___ RAW DATA ___
/-- `init` options one byte too long, and options with an unknown name after a known one. -/
theorem witness_init_rejected :
    (State.constructed 7 0).memSize < pushTwice.image.length ∧ NamesKnown [("eax", 5)] ∧
      Reg.ofName? "eflags" = none ∧ ¬InitAccepts (State.constructed 7 0) pushTwice := by
  refine ⟨by decide, by unfold NamesKnown; decide, by decide, fun h => absurd h.2.2 (by decide)⟩

/-- A name outside the set of nine. -/
theorem witness_unknown_name : ∀ r : Reg, "eflags" ≠ r.name := by
  intro r
  cases r <;> decide

/-- Ready states two words below `base`, from which a step reports Ok, and UnknownOpcode. -/
theorem witness_two_words_below_base :
    (∃ t, step { small 0x50 8 .eax 1 with base := 16 } = .next t ∧ t.report = some .ok) ∧
    (∃ t, step { small 0x90 8 .eax 1 with base := 16 } = .next t ∧ t.report = some (.unknownOpcode 0x90)) ∧
    (small 0x50 8 .eax 1).phase = .ready ∧ ((small 0x50 8 .eax 1).get .esp).toNat + 4 * 2 = (16 : Word).toNat ∧
    (small 0x90 8 .eax 1).phase = .ready ∧ ((small 0x90 8 .eax 1).get .esp).toNat + 4 * 2 = (16 : Word).toNat :=
  ⟨⟨_, rfl, rfl⟩, ⟨_, rfl, rfl⟩, rfl, by decide, rfl, by decide⟩

/-- A run of two pushes with an unknown opcode skipped between them. -/
theorem witness_push_run : ∃ t, PushRun 2 ((State.constructed 8 0).init pushTwice) t :=
  ⟨_, .pushed (.skipped (.pushed (.start _) rfl rfl) rfl (b := 0x90) rfl) rfl rfl⟩

/-- A four-byte store at an unaligned address in bounds. -/
theorem witness_unaligned_store : ([1, 2, 3, 4] : List Byte).length = 4 ∧ (0 : Int) ≤ 11 ∧ (11 : Int) + 4 ≤ (small 0x50 8 .eax 0).memSize := by decide

end Sys2Proof.Tests
end

section
/-! PROOFS. The lifecycle phase (10_state.md R29): what construction, `init` and `next` each do to it. -/

namespace Sys2Proof.Machine

/-- What a `next` call reports fixes the phase it ran in and the phase it leaves: refused, OutOfBounds, UnknownOpcode, Ok. -/
theorem step_report_phase {s t : State} (h : step s = .next t) :
    (t.report = some .refused ∧ s.phase ≠ .ready ∧ t.phase = s.phase) ∨
    (∃ e, t.report = some (.outOfBounds e) ∧ s.phase = .ready ∧ t.phase = .faulted) ∨
    (∃ b, t.report = some (.unknownOpcode b) ∧ s.phase = .ready ∧ t.phase = .ready) ∨
    (t.report = some .ok ∧ s.phase = .ready ∧ t.phase = .ready) := by
  rcases step_cases s with ⟨hp, hs⟩ | ⟨hp, _, hs⟩ | ⟨hp, _, _, hs⟩ | ⟨e, hp, _, _, _, hs⟩ | ⟨e, hp, _, _, _, hs⟩ <;>
    cases hs.symm.trans h
  · exact .inl ⟨rfl, hp, rfl⟩
  · exact .inr (.inl ⟨_, rfl, hp, rfl⟩)
  · exact .inr (.inr (.inl ⟨_, rfl, hp, by simp [hp]⟩))
  · exact .inr (.inr (.inr ⟨by simp, hp, by simp [hp]⟩))
  · exact .inr (.inl ⟨_, rfl, hp, rfl⟩)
___
* [ABOUT THIS EXERCISE]: Each record is to be reproduced exactly as it appears.

* [REPLY]:
/-- `init` options one byte too long, and options with an unknown name after a known one. -/
theorem witness_init_rejected :
    (State.constructed 7 0).memSize < pushTwice.image.length ∧ NamesKnown [("eax", 5)] ∧
      Reg.ofName? "eflags" = none ∧ ¬InitAccepts (State.constructed 7 0) pushTwice := by
  refine ⟨by decide, by unfold NamesKnown; decide, by decide, fun h => absurd h.2.2 (by decide)⟩

/-- A name outside the set of nine. -/
theorem witness_unknown_name : ∀ r : Reg, "eflags" ≠ r.name := by
  intro r
  cases r <;> decide

/-- Ready states two words below `base`, from which a step reports Ok, and UnknownOpcode. -/
theorem witness_two_words_below_base :
    (∃ t, step { small 0x50 8 .eax 1 with base := 16 } = .next t ∧ t.report = some .ok) ∧
    (∃ t, step { small 0x90 8 .eax 1 with base := 16 } = .next t ∧ t.report = some (.unknownOpcode 0x90)) ∧
    (small 0x50 8 .eax 1).phase = .ready ∧ ((small 0x50 8 .eax 1).get .esp).toNat + 4 * 2 = (16 : Word).toNat ∧
    (small 0x90 8 .eax 1).phase = .ready ∧ ((small 0x90 8 .eax 1).get .esp).toNat + 4 * 2 = (16 : Word).toNat :=
  ⟨⟨_, rfl, rfl⟩, ⟨_, rfl, rfl⟩, rfl, by decide, rfl, by decide⟩

/-- A run of two pushes with an unknown opcode skipped between them. -/
theorem witness_push_run : ∃ t, PushRun 2 ((State.constructed 8 0).init pushTwice) t :=
  ⟨_, .pushed (.skipped (.pushed (.start _) rfl rfl) rfl (b := 0x90) rfl) rfl rfl⟩

/-- A four-byte store at an unaligned address in bounds. -/
theorem witness_unaligned_store : ([1, 2, 3, 4] : List Byte).length = 4 ∧ (0 : Int) ≤ 11 ∧ (11 : Int) + 4 ≤ (small 0x50 8 .eax 0).memSize := by decide

end Sys2Proof.Tests
end

section
/-! PROOFS. The lifecycle phase (10_state.md R29): what construction, `init` and `next` each do to it. -/

namespace Sys2Proof.Machine

/-- What a `next` call reports fixes the phase it ran in and the phase it leaves: refused, OutOfBounds, UnknownOpcode, Ok. -/
theorem step_report_phase {s t : State} (h : step s = .next t) :
    (t.report = some .refused ∧ s.phase ≠ .ready ∧ t.phase = s.phase) ∨
    (∃ e, t.report = some (.outOfBounds e) ∧ s.phase = .ready ∧ t.phase = .faulted) ∨
    (∃ b, t.report = some (.unknownOpcode b) ∧ s.phase = .ready ∧ t.phase = .ready) ∨
    (t.report = some .ok ∧ s.phase = .ready ∧ t.phase = .ready) := by
  rcases step_cases s with ⟨hp, hs⟩ | ⟨hp, _, hs⟩ | ⟨hp, _, _, hs⟩ | ⟨e, hp, _, _, _, hs⟩ | ⟨e, hp, _, _, _, hs⟩ <;>
    cases hs.symm.trans h
  · exact .inl ⟨rfl, hp, rfl⟩
  · exact .inr (.inl ⟨_, rfl, hp, rfl⟩)
  · exact .inr (.inr (.inl ⟨_, rfl, hp, by simp [hp]⟩))
  · exact .inr (.inr (.inr ⟨by simp, hp, by simp [hp]⟩))
  · exact .inr (.inl ⟨_, rfl, hp, rfl⟩)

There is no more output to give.